Florida’s ‘red tide’ killing hundreds of tons of fish

·2-min read
Fish washed up in St Petersburg, Florida (AP)
Fish washed up in St Petersburg, Florida (AP)

A harmful “red tide” is killing hundreds of tons of fish in Florida, where Republican Governor Ron DeSantis has so far refused to declare a state of emergency.

At least 600 tons of marine life have been washed up on the shores of southern Florida since late June. Waves of dead fish have also been reported in South Tampa and St Petersburg, according to the Smithsonian and WUSF, a public radio station.

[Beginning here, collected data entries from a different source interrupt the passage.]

-- ==== Sys2Proof/Machine/Links.lean ====
section
/-! DEFINITION. The record queues of the three links and the pair link's outgoing messages, as operations that the record
former and the links share (R341, R353 to R357, R379, R428, R465). -/

namespace Sys2Proof.Machine

/-! ### Serial arithmetic and record bytes -/

/-- "a precedes b" (R340). -/
def precedes (a b : Word) : Bool := decide (1 ≤ (b - a).toNat) && decide ((b - a).toNat < 2 ^ 31)

/-- "a is at or before b" (R340). -/
def atOrBefore (a b : Word) : Bool := decide (a = b) || precedes a b

/-- The sequence number, type, flags, context, frame index and verdict word of a Form 2 record (Table UR.1). -/
def recSeq (r : List Byte) : Word := BitVec.ofNat 32 (leAt r 4 4)
def recType (r : List Byte) : Nat := byteAt r 1
def recFlags (r : List Byte) : Byte := r.getD 0x11 0
def recCtx (r : List Byte) : Byte := r.getD 0x10 0
def recFidx (r : List Byte) : Word := BitVec.ofNat 32 (leAt r 0x14 4)
def recWord (r : List Byte) : BitVec 16 := BitVec.ofNat 16 (leAt r 0x12 2)

/-- The record with the replay flag (R433). -/
def withReplay (r : List Byte) : List Byte := r.set 0x11 (recFlags r ||| 0x10#8)

/-- The record with a sequence number. -/
def withSeq (r : List Byte) (n : Word) : List Byte := r.take 4 ++ leBytes 4 n.toNat ++ r.drop 8

/-! ### Pair link -/

/-- Bytes that a message holds of the mirror queue. -/
def msgSize : PairMsg → Nat
  | .decision _ _ r => 16 + r.length
  | .record r => 16 + r.length
  | _ => 16

/-- The engine is the active engine of a running pair. -/
def State.pairActive (s : State) : Bool := decide (s.pair.mode = .active)

/-- Sends a message on the pair link, where the link is up; a mirror queue past 2 MiB leaves the partner unsynced
(R422, R428). -/
def State.pairSend (s : State) (m : PairMsg) : State :=
  if !s.pair.linkUp then s
  else
    let out := s.pair.out ++ [(s.pair.txSeq, m)]
    let tooLong := decide (2 * 1024 * 1024 < (out.map fun e => msgSize e.2).sum)
    { s with pair := { s.pair with out := out, txSeq := s.pair.txSeq + 1, synced := s.pair.synced && !tooLong } }

/-- Sends a mirror message, as the active engine does (R428). -/
def State.mirror (s : State) (m : PairMsg) : State := if s.pairActive then s.pairSend m else s

/-! ### USB queue -/

/-- Bytes in a queue. -/
def queueBytes (q : List QRec) : Nat := (q.map fun r => r.bytes.length).sum

/-- A queue has no room for a record of `n` bytes (R353). -/
def queueFull (q : List QRec) (n : Nat) : Bool :=
  decide (1024 ≤ q.length) || decide (1024 * 1024 < queueBytes q + n)

/-- The USB function may move records on endpoint 0x81: ACTIVE is high and the engine not halted (R354, R356). -/
def State.usbStreams (s : State) : Bool :=
  let u := s.usb
  u.attached && u.configured && !u.suspended && !u.halted1 && decide (u.testMode = 0) && s.activeLevel
    && decide (s.phase ≠ .halted)

/-- The packet size of the bulk endpoints (Table UR.7). -/
def Usb.packetSize (u : Usb) : Nat := if u.speed = 3 then 1024 else if u.speed = 2 then 512 else 64

/-- A transfer of `b` in packets of at most `n` bytes; one whose length is a multiple of the packet size ends with a zero-length
packet (R354). `k` bounds the packets. -/
def packetsOf (n : Nat) : Nat → List Byte → List (List Byte)
  | 0, _ => []
  | k + 1, b => if b.length < n then [b] else b.take n :: packetsOf n k (b.drop n)

/-- The packets of the transfer in progress on endpoint 0x81: the record at the send pointer, or the oldest forwarded record
(R354, R466). -/
def State.usbPackets (s : State) : List (List Byte) :=
  let b := if s.usb.busy then (s.usb.queue[s.usb.next]?).map (·.bytes)
    else if s.fab.fwdBusy then (s.fab.fwd.head?).map (·.2) else none
  match b with
  | some b => packetsOf s.usb.packetSize (b.length / s.usb.packetSize + 1) b
  | none => []

/-- Endpoint 0x81 starts its next transfer: the engine's own records, and a gateway's forwarded records, alternately
while both wait (R354, R466).
Log 65 (DEDUCED). -/
def State.usbStart (s : State) : State :=
  if s.usb.busy || s.fab.fwdBusy || !s.usbStreams then s
  else
    let own := decide (s.usb.next < s.usb.queue.length)
    let fwd := !s.fab.fwd.isEmpty
    if fwd && (s.fab.fwdTurn || !own) then { s with fab := { s.fab with fwdBusy := true, fwdTurn := false } }
    else if own then { s with usb := { s.usb with busy := true }, fab := { s.fab with fwdTurn := true } }
    else s

/-- Drops the oldest record of the USB queue that is not in transfer (R353). -/
def State.usbDrop (s : State) : State :=
  let u := s.usb
  let i := if u.busy ∧ u.next = 0 then 1 else 0
  match u.queue[i]? with
  | none => s
  | some r =>
    ({ s with usb := { u with queue := u.queue.eraseIdx i, next := if i < u.next then u.next - 1 else u.next } }.countSat
      32 Fld.usbDropCount 1).mirror (.ackMark .usb 0 (some (recSeq r.bytes)))

/-- Drops until a record of `n` bytes fits, at most `k` times.
Log 65 (DEDUCED). -/
def State.usbRoom : Nat → State → Nat → State
  | 0, s, _ => s
  | k + 1, s, n => if queueFull s.usb.queue n then State.usbRoom k s.usbDrop n else s

/-- A record arrives at the USB queue (R353). -/
def State.usbPush (s : State) (r : List Byte) : State :=
  let s1 := State.usbRoom 1025 s r.length
  { s1 with usb := { s1.usb with queue := s1.usb.queue ++ [QRec.mk r false] } }.usbStart

/-- Acknowledges up to `n` (R357): sent records at or before `n` leave the queue, the one in transfer when its transfer
ends. -/
def Usb.ack (u : Usb) (n : Word) : Usb :=
  match u.queue.head? with
  | none => u
  | some h =>
    if precedes n (recSeq h.bytes) then u
    else
      let covered := fun (e : QRec) => e.sent && atOrBefore (recSeq e.bytes) n
      let cur := (u.queue[u.next]?).map fun e => recSeq e.bytes
      let held := fun (e : QRec) => u.busy && decide (some (recSeq e.bytes) = cur)
      let go := fun (e : QRec) => covered e && !held e
      { u with queue := u.queue.filter fun e => !go e
               next := u.next - ((u.queue.take u.next).filter go).length
               busyAcked := u.busyAcked || u.queue.any fun e => covered e && held e }

/-! ### Serial queue -/

/-- The item of a serial record that must not be dropped: on the line or awaiting acknowledgement (R379). -/
def Ser.protected_ (x : Ser) (i : Nat) : Bool :=
  (decide (i = x.next) && !x.withdrawn && (x.phase == .record || x.phase == .window || x.phase == .retry || x.phase == .backoff))
    || ((x.queue[i]?).map (·.sent)).getD false

/-- The record to drop from a full serial queue (R379). -/
def Ser.victim (x : Ser) : Option Nat :=
  let all := List.range x.queue.length
  match all.find? fun i => !x.protected_ i && !((x.queue[i]?).map (·.urgent)).getD false with
  | some i => some i
  | none => (all.find? fun i => !x.protected_ i).orElse fun _ => all.find? fun i =>
      !(decide (i = x.next) && decide (x.phase ≠ .idle))

/-- An urgent record: its verdict class is in SER.URGENT_CLASS, or it is a gap record (R379). -/
def State.urgent (s : State) (r : List Byte) : Bool :=
  decide (recType r = 3)
    || (decide (recType r = 1) && s.getB Fld.serUrgentClass ((recWord r).toNat / 4 % 4))

/-- A record arrives at the serial queue (R379, R380). -/
def State.serPush (s : State) (r : List Byte) : State :=
  let s1 := if s.ser.queue.length < 256 then s
    else match s.ser.victim with
      | none => s
      | some i =>
        let d := (s.ser.queue[i]?).map fun e => recSeq e.rec2
        ({ s with ser := { s.ser with queue := s.ser.queue.eraseIdx i, dropped := true
                                      next := if i < s.ser.next then s.ser.next - 1 else s.ser.next } }.countSat 32
          Fld.serDropCount 1).mirror (.ackMark .ser 0 d)
  { s1 with ser := { s1.ser with
      queue := s1.ser.queue ++ [⟨r, s1.ser.noListener, s1.urgent r, none, false⟩] } }

/-- Acknowledges up to `n` on the serial line (R381). -/
def Ser.ack (x : Ser) (n : Word) : Ser :=
  match x.queue.head? with
  | none => x
  | some h =>
    if precedes n (recSeq h.rec2) then x
    else
      let go := fun (e : SerRec) => e.sent && atOrBefore (recSeq e.rec2) n
      { x with queue := x.queue.filter fun e => !go e
               next := x.next - ((x.queue.take x.next).filter go).length }

/-! ### Fabric gateway queue -/

/-- The gateway node named in MOR.GW_NODE, where the gateway link runs (R465, R480). -/
def State.gateway (s : State) : Option (BitVec 6) :=
  let g := s.getF Fld.morGwNode
  let d : BitVec 6 := g.setWidth 6
  if s.getB Fld.recLinks 2 && g.getLsbD 6 && s.fab.id.isSome && decide (s.fab.id ≠ some d) && s.anyMor && s.activeRole then
    some d
  else none

/-- Sends queued records, at most 8 of them undelivered (R465). -/
def State.gwPump : Nat → State → State
  | 0, s => s
  | k + 1, s =>
    match s.gateway, s.fab.gw[s.fab.gwNext]? with
    | some d, some r =>
      if 8 ≤ s.fab.gwNext then s
      else
        let s1 := s.updFab fun x => { x with
          gwNext := x.gwNext + 1, gw := x.gw.set x.gwNext { r with sent := true } }
        State.gwPump k (s1.originate d 2 1 false r.bytes)
    | _, _ => s

/-- Drops until a record of `n` bytes fits, at most `k` times. -/
def State.gwRoom : Nat → State → Nat → State
  | 0, s, _ => s
  | k + 1, s, n =>
    match s.fab.gw with
    | [] => s
    | r :: q =>
      if queueFull s.fab.gw n then
        State.gwRoom k (((s.updFab fun x => { x with gw := q, gwNext := x.gwNext - 1 }).countSat 32 Fld.morGwDropCount
          1).mirror (.ackMark .gw 0 (some (recSeq r.bytes)))) n
      else s

/-- A record arrives at the fabric gateway queue (R465). -/
def State.gwPush (s : State) (r : List Byte) : State :=
  let s1 := State.gwRoom 1025 s r.length
  State.gwPump 8 (s1.updFab fun x => { x with gw := x.gw ++ [⟨r, false⟩] })

/-- DELIVERED up to `n` (R465, R357). -/
def Fabric.gwAck (x : Fabric) (n : Word) : Fabric :=
  let go := fun (e : QRec) => e.sent && atOrBefore (recSeq e.bytes) n
  { x with gw := x.gw.filter fun e => !go e, gwNext := x.gwNext - ((x.gw.take x.gwNext).filter go).length }

/-- The gateway link sends again from its oldest undelivered record, with the restart flag (R467). -/
def State.gwRestart (s : State) : State :=
  match s.gateway with
  | none => s.updFab fun x => { x with gwNext := 0 }
  | some d => State.gwPump 8 (s.updFab fun x =>
      { x.setOut { x.outFlow d 2 with restart := true } with gwNext := 0 })

/-! ### All links -/

/-- The serial line runs (R370). -/
def State.serOn (s : State) : Bool := s.enabledAt Fld.serEnable && decide (s.strap 10 ≠ 0)

/-- A link takes records: named in REC.LINKS, its unit enabled and running (R341). -/
def State.linkTakes (s : State) (l : LinkId) : Bool :=
  match l with
  | .usb => s.getB Fld.recLinks 0 && s.enabledAt Fld.usbEnable
  | .ser => s.getB Fld.recLinks 1 && s.serOn
  | .gw => s.gateway.isSome

/-- The fabric gateway queue of a standby takes mirrored records whatever its pair state (R428). -/
def State.linkMirrors (s : State) (l : LinkId) : Bool :=
  match l with
  | .gw => s.getB Fld.recLinks 2 && s.getB Fld.morGwNode 6 && s.anyMor
  | l => s.linkTakes l

/-- A record goes to every link that takes records (R341). -/
def State.toLinks (s : State) (takes : State → LinkId → Bool) (r : List Byte) : State :=
  let s1 := if takes s .usb then s.usbPush r else s
  let s2 := if takes s .ser then s1.serPush r else s1
  if takes s .gw then s2.gwPush r else s2

/-- RECORD_SPACE: every link named can queue one more record of any length without dropping one (R344). -/
def State.recordSpace (s : State) : Bool :=
  (!s.linkTakes .usb || !queueFull s.usb.queue 4096) && (!s.linkTakes .ser || decide (s.ser.queue.length < 256))
    && (!s.linkTakes .gw || !queueFull s.fab.gw 4096)

end Sys2Proof.Machine
end

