/-- What the mismatch at bit `i` is: of the frame on the line, or of a withdrawn frame, which sends only high and can still lose
its arbitration (R384, Table SL.6). -/
def State.serMismatch (s : State) (i : Nat) (read : Bool) : Option SerMismatch :=
  if s.ser.withdrawn then (if i < 12 ∧ read = false then some .lost else none)
  else mismatchOf (frameLevels s.serInverse s.serFrameOut) i read

/-- SER_COLLISION (R384): a lost arbitration, a collision or a line fault, as the frame on the line and what was read back in its
bit make it. -/
def execSerCollision (bit : Nat) (s : State) (read : Bool := false) : Host.Outcome State Fault Refusal :=
  .next (if s.serLive && s.serParty && (s.ser.phase == .record || s.ser.phase == .response) then
      let s1 := s.updSer Ser.release
      match s.serMismatch bit read with
      | none => s
      | some .lost => s1.count16 Fld.serLostArbCount
      | some .collision => s1.count16 Fld.serCollisionCount
      | some .fault => (s1.count16 Fld.serLineFaultCount).bbEvent 0x0C#7 0xFF#8 0x0002#16 0
    else s)

/-- Removes the record at index `i`, which is at or before the send pointer. -/
def Ser.remove (x : Ser) (i : Nat) : Ser :=
  { x with queue := x.queue.eraseIdx i, next := if i < x.next then x.next - 1 else x.next }

/-- The record at the send pointer has left the queue: nothing of it is pending. -/
def Ser.settled (x : Ser) : Ser := { x with phase := .idle, retries := 0, lateCancel := false }

/-- A record frame has been sent in full: the record is sent, and then waits for its acknowledgement on a party line,
leaves at once on point-to-point without acknowledgement, or stays queued behind the send pointer (R380, R382, R386).
Log 69 (DEDUCED). -/
def State.serRecordSent (s : State) : State :=
  let x := s.ser
  match x.queue[x.next]? with
  | none => s.updSer fun y => { y with phase := .idle, arbDone := false }
  | some e =>
    let seq := recSeq e.rec2
    let x1 := { x with
      arbDone := false, sentSeq := if x.sentAny && precedes seq x.sentSeq then x.sentSeq else seq, sentAny := true
      queue := x.queue.set x.next { e with sent := true } }
    let s1 := if s.serParty && decide (0 < x.retries) && !x.noListener then s.count16 Fld.serRetryCount else s
    let s2 := if x.lateCancel && decide (x.next = 0) then s1.raise 3 36 else s1
    if s.serParty then { s2 with ser := { x1 with phase := .window } }
    else if !s.getB Fld.serP2pAck 0 || (x.lateCancel && decide (x.next = 0)) then
      let y := (x1.remove x.next).settled
      { s2 with ser := { y with next := if x.restartDue then 0 else y.next, restartDue := false } }.mirror
        (.ackMark .ser seq none)
    else { s2 with ser := { x1 with phase := .idle, next := if x.restartDue then 0 else x.next + 1, restartDue := false } }

/-- SER_FRAME_SENT (R382): the RECORD frame on the line ends.
Log 67 (DEDUCED). -/
def execSerFrameSent (s : State) : Host.Outcome State Fault Refusal :=
  .next (if !s.serLive || s.ser.phase != .record then s
    else if s.ser.withdrawn then
      s.updSer fun x => { x.settled with withdrawn := false, arbDone := false
                                         next := if x.restartDue then 0 else x.next, restartDue := false }
    else s.serRecordSent)

/-- SER_ACK_WINDOW_EXPIRY (R387, R388, R390): a late-cancelled record leaves; else a retry, or NO_LISTENER and a doubled
wait. -/
def execSerAckWindowExpiry (s : State) : Host.Outcome State Fault Refusal :=
  let x := s.ser
  .next (if !s.serLive || x.phase != .window then s
    else if x.lateCancel then
      let seq := ((x.queue[x.next]?).map fun e => recSeq e.rec2).getD 0
      { s with ser := (x.remove x.next).settled }.mirror (.ackMark .ser 0 (some seq))
    else if x.noListener then
      { s with ser := { x with phase := .backoff, backoffMs := min 1000 (2 * x.backoffMs) } }
    else if x.retries < 3 then { s with ser := { x with phase := .retry, retries := x.retries + 1 } }
    else { s with ser := { x with phase := .backoff, noListener := true, backoffMs := 4 } }.bbEvent 0x0C#7 0xFF#8
      0x0001#16 (((x.queue.head?).map fun (e : SerRec) => recSeq e.rec2).getD 0))

/-- SER_BACKOFF_EXPIRY (R388): the wait ends and the head record is sent at the next inter-frame space. -/
def execSerBackoffExpiry (s : State) : Host.Outcome State Fault Refusal :=
  .next (if s.serLive && s.ser.phase == .backoff then s.updSer fun x => { x with phase := .retry } else s)

/-- SER_LINE_HELD_LOW (R389): a line fault, counted once and written once. -/
def execSerLineHeldLow (s : State) : Host.Outcome State Fault Refusal :=
  .next (if s.serAwake then (s.count16 Fld.serLineFaultCount).bbEvent 0x0C#7 0xFF#8 0x0002#16 0 else s)

/-! ### Cancellation -/

/-- SER.CANCEL (R390): not on the line, the head record leaves; on the line and in time, the frame is withdrawn; too late,
the frame completes.
Log 69 (DEDUCED). -/
def State.serCancel (s : State) (v : Word) : State :=
  let x := s.ser
  match x.queue.head? with
  | none => s
  | some e =>
    let seq := recSeq e.rec2
    let onLine := decide (x.phase = .record) && decide (x.next = 0) && !x.withdrawn
    if !v.getLsbD 16 || decide (v.setWidth 16 ≠ seq.setWidth 16) then s
    else if onLine && x.arbDone then
      { s with ser := { x with lateCancel := true, superseded := true } }.count16 Fld.serLateCancelCount
    else
      let x1 := x.remove 0
      let x2 := if onLine then { x1 with withdrawn := true }
        else if x.next = 0 ∧ (x.phase = .window ∨ x.phase = .retry) then { x1 with phase := .idle, retries := 0, lateCancel := false }
        else if x.next = 0 ∧ x.phase = .response then { x1 with retries := 0, lateCancel := false }
        else x1
      ({ s with ser := x2 }.count16 Fld.serCancelCount).mirror (.ackMark .ser 0 (some seq))

/-! ### Receiving -/

/-- A frame carries this engine's address, and the engine acts on it (R378, R397). -/
def State.serMine (s : State) (addr : Byte) : Bool :=
  s.serLive && decide (addr.toNat = 0x80 + s.getN Fld.serAddr)

/-- A frame addressed to the engine ends NO_LISTENER and its backoff (R389). -/
def Ser.addressed (x : Ser) : Ser :=
  if !x.noListener then x
  else { x with noListener := false, backoffMs := 0, retries := 0
                phase := if x.phase = .backoff ∨ x.phase = .retry then .idle else x.phase }

/-- An acknowledgement on the serial line, of at most the newest sent record (R381).
Log 67 (DEDUCED). -/
def State.ackSer (s : State) (n : Word) : State :=
  let x := s.ser
  let m := if precedes x.sentSeq n then x.sentSeq else n
  let cur := fun (y : Ser) => (y.queue[y.next]?).map fun e => recSeq e.rec2
  let y := x.ack m
  let hand := x.phase == .record || x.phase == .window || x.phase == .retry || x.phase == .backoff
  let z := if hand && !x.withdrawn && decide (cur x ≠ cur y) then
      if x.phase = .record then { y with withdrawn := true } else y.settled
    else y
  { s with ser := z }.mirror (.ackMark .ser m none)

/-- SER_ACK_FRAME (R381, R387). -/
def execSerAckFrame (addr : Byte) (n : Word) (s : State) : Host.Outcome State Fault Refusal :=
  .next (if s.serMine addr then (s.updSer Ser.addressed).ackSer n else s)

/-- SER_RESTART_FRAME (R382): the next frame starts from the oldest record, after the frame on the line. -/
def execSerRestartFrame (addr : Byte) (s : State) : Host.Outcome State Fault Refusal :=
  .next (if s.serMine addr then
      let s1 := s.updSer Ser.addressed
      if s1.serParty then s1
      else s1.updSer fun x => if x.phase = .record then { x with restartDue := true } else { x with next := 0 }
    else s)

/-- SER_FRAME_BROKEN: every frame among the characters received that a gap of at least a character time ends before its last
character is discarded and counted (R377). -/
def execSerFrameBroken (s : State) (chars : List (Nat × Byte) := []) (gap : Nat := 12) : Host.Outcome State Fault Refusal :=
  let l := framesOf chars
  let ended := if 12 ≤ gap then l else l.dropLast
  .next (if s.serAwake then
      (ended.filter fun f => decide (0 < frameLack f)).foldl (fun (s : State) _ => s.count16 Fld.serCrcErrCount) s
    else s)

/-- A frame heard whole: one that fails its CRC, and one of a kind that Table SL.4 does not name, is discarded and counted (R377,
R378).
Log 118 (DEDUCED). -/
def frameRejected (l : List Byte) : Bool :=
  decide (frameLack l = 0) && (match parseFrame l with
    | none => true
    | some (_, k, _) => !(decide (1 ≤ k.toNat) && decide (k.toNat ≤ 5)))

/-- SER_FRAME_REJECTED: a discarded character or frame (R373, R377, R378). -/
def execSerFrameRejected (heard : SerHeard) (s : State) : Host.Outcome State Fault Refusal :=
  .next (if !s.serAwake then s
    else match heard with
      | .character ticks => match readChar s.serInverse ticks with
        | .framing => s.count16 Fld.serFramingErrCount
        | .parity => s.count16 Fld.serParityErrCount
        | .incomplete | .falseStart | .byte _ => s
      | .frame l => if frameRejected l then s.count16 Fld.serCrcErrCount else s)

/-! ### Requests -/

/-- The payload of a REQUEST (Table SL.5). -/
def serReqBytes (code : Byte) (r : SerReq) : List Byte :=
  [code, r.session] ++ leBytes 2 r.tag.toNat ++ [r.param, r.requester.setWidth 8, r.maxLen]

/-- The payload of a RESPONSE: the data cut to the length that the request allows (R392, Table SL.5). -/
def serRespBytes (code : Byte) (r : SerReq) (status : Byte) (d : List Byte) : List Byte :=
  [code, r.session] ++ leBytes 2 r.tag.toNat ++ [status] ++ (if status = 0 then d.take r.maxLen.toNat else [])

/-- A bad parameter: a length above 240, or no multiple of 16 for GET_BLACKBOX (Table SL.5).
Log 68 (DEDUCED). -/
def serBadParam (code : Byte) (r : SerReq) : Bool :=
  decide (240 < r.maxLen.toNat) || (decide (code = 5) && decide (r.maxLen.toNat % 16 ≠ 0))

/-- Handles a request of the given code: `status` and data as the table of requests gives them (R360 to R362, R392,
R393). -/
def State.serRequest (s : State) (addr code : Byte) (r : SerReq) (status : Byte) (d : List Byte) : State :=
  if !s.serMine addr then s
  else
    let s1 := s.updSer Ser.addressed
    let (sn, c) := sessionCache s1.ser.session r.session s1.ser.cache
    let s2 := s1.updSer fun x => { x with session := sn, cache := c }
    let key := serReqBytes code r
    let st := if status = 0 ∧ serBadParam code r then 2 else status
    let resp := serRespBytes code r st d
    let send := fun (b : List Byte) (y : State) => y.updSer fun x =>
      { x with responses := x.responses ++ [⟨r.requester, key, b⟩] }
    let keep := fun (y : State) => if r.session = 0 ∨ st ≠ 0 then y else y.updSer fun x =>
      { x with cache := cachePut x.cache ⟨r.session, r.tag, key, resp, false⟩ }
    if s2.ser.responses.any fun p => p.key == key then s2
    else match (if r.session = 0 then none else c.find? fun e => e.session == r.session && e.tag == r.tag) with
      | none => send resp (keep s2)
      | some e =>
        if e.setup ≠ key then send resp (keep (s2.count16 Fld.serTagConflictCount))
        else if e.complete then
          send e.response ((s2.updSer fun x => { x with cache := cachePut x.cache e }).count16 Fld.serReplayHitCount)
        else send resp (keep s2)
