-- ==== Sys2Proof/Machine/Levels.lean ====
section
/-! DEFINITION. The level events of the trowels (Tables TW.7 and TW.8), and which events are present (R127, R135). -/

namespace Sys2Proof.Machine

/-- The level events of trowel `t`'s own numbers 16 to 47, `none` for a pulse event (Table TW.8). -/
def State.ownLevel (s : State) (t : TrowelId) (n : Nat) : Option Bool :=
  match t.val, n with
  | 0, 27 => some s.pins.ltEn
  | 1, 21 => some s.adcA.refReady
  | 1, 22 => some s.adcB.refReady
  | 2, 32 => some (!s.former.results.isEmpty)
  | 2, 33 => some (!s.vs.decide_.isEmpty)
  | 2, 37 => some (!s.dec.jxWait.isEmpty)
  | 2, 38 => some s.recordSpace
  | 2, 39 => some s.vs.backlogged
  | 3, 16 => some s.fab.ports[(0 : MorId)].up
  | 3, 17 => some s.fab.ports[(1 : MorId)].up
  | 3, 18 => some s.fab.ports[(2 : MorId)].up
  | 3, 19 => some s.fab.ports[(3 : MorId)].up
  | 3, 20 => some (!s.fab.words.isEmpty)
  | 3, 24 => some (!s.pair.words.isEmpty)
  | 3, 25 => some s.pairUp
  | 3, 31 => some s.usb.configured
  | 3, 33 => some s.usb.noteHigh
  | 3, 34 => some s.ser.noteHigh
  | 3, 35 => some s.ser.noListener
  | _, _ => none

/-- The level of a level event of trowel `t`, `none` for a pulse event (Tables TW.7 and TW.8, R130). -/
def State.level (s : State) (t : TrowelId) (n : Nat) : Option Bool :=
  if n = 3 then some (!s.trowels[t].mail.isEmpty)
  else if n = 7 then some s.bb.frozen
  else if n = 8 then some s.thermal.warn
  else if n = 10 then some s.activeLevel
  else if 48 ≤ n then some ((presentWord s.identity.variant).getLsbD (n - 48))
  else s.ownLevel t n

/-- Event `n` is present in trowel `t`: its pending bit is set or, for a level event, its level is high (R135). -/
def State.eventPresent (s : State) (t : TrowelId) (n : Nat) : Bool :=
  match s.level t n with
  | some b => b
  | none => s.trowels[t].pending.getLsbD n

/-- The lowest-numbered present event of a mask (R135). -/
def State.lowestEvent (s : State) (t : TrowelId) (mask : BitVec 64) : Option Nat :=
  (List.range 64).find? fun n => mask.getLsbD n && s.eventPresent t n

/-- Taking event `n`: the pending bit of a pulse event is cleared; a level event keeps its level (R127). -/
def Trowel.clearEvent (x : Trowel) (n : Nat) : Trowel :=
  { x with pending := x.pending &&& ~~~ BitVec.ofNat 64 (2 ^ n) }

end Sys2Proof.Machine
end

Officials in Pinellas County and the city of St Petersburg, which has been worse hit by the rise in toxic waters, recovered nine tons of fish over a single 24-hour period following last week’s Storm Elsa.

Environmental activists say the annual algae bloom was worsened by industrial waste poured into Tampa Bay in March, and is both killing hundreds of tons of fish and ruining Florida’s waters.

“Red tide” can worsen respiratory problems for sufferers of asthma, emphysema and bronchitis, and also causes a foul smell, which has been lingering over St Petersburg on and off for weeks.

On Saturday, more than 100 people protested in the city, demanding Gov DeSantis declare an emergency over the “red tide”, to free up resources to fight the algae.

Although officials in St Petersburg have already done so, the office of the Republican governor has ruled it out, and argued that sufficient funds were available from the state Department of Environmental Protection to fight the “red tide” outbreak.

Tampa Bay’s struggle with toxic algae follows the closure of the Piney Point phosphate and fertiliser plant in 2001, which was thought to have dumped more than 200 million gallons (757 million litres) of contaminated water into the bay in March.

The additional fertiliser and pollutants in the waters off southern Florida has been blamed for the algae bloom, which feeds off the nutrients — but is fatal for marine life.

Scientists at the University of Florida and the University of North Carolina have also argued in a recent letter that warming temperatures as a result of the climate crisis would stop “our ability to control blooms”.

The algae grows faster in warmer, as well as nutrient rich, waters.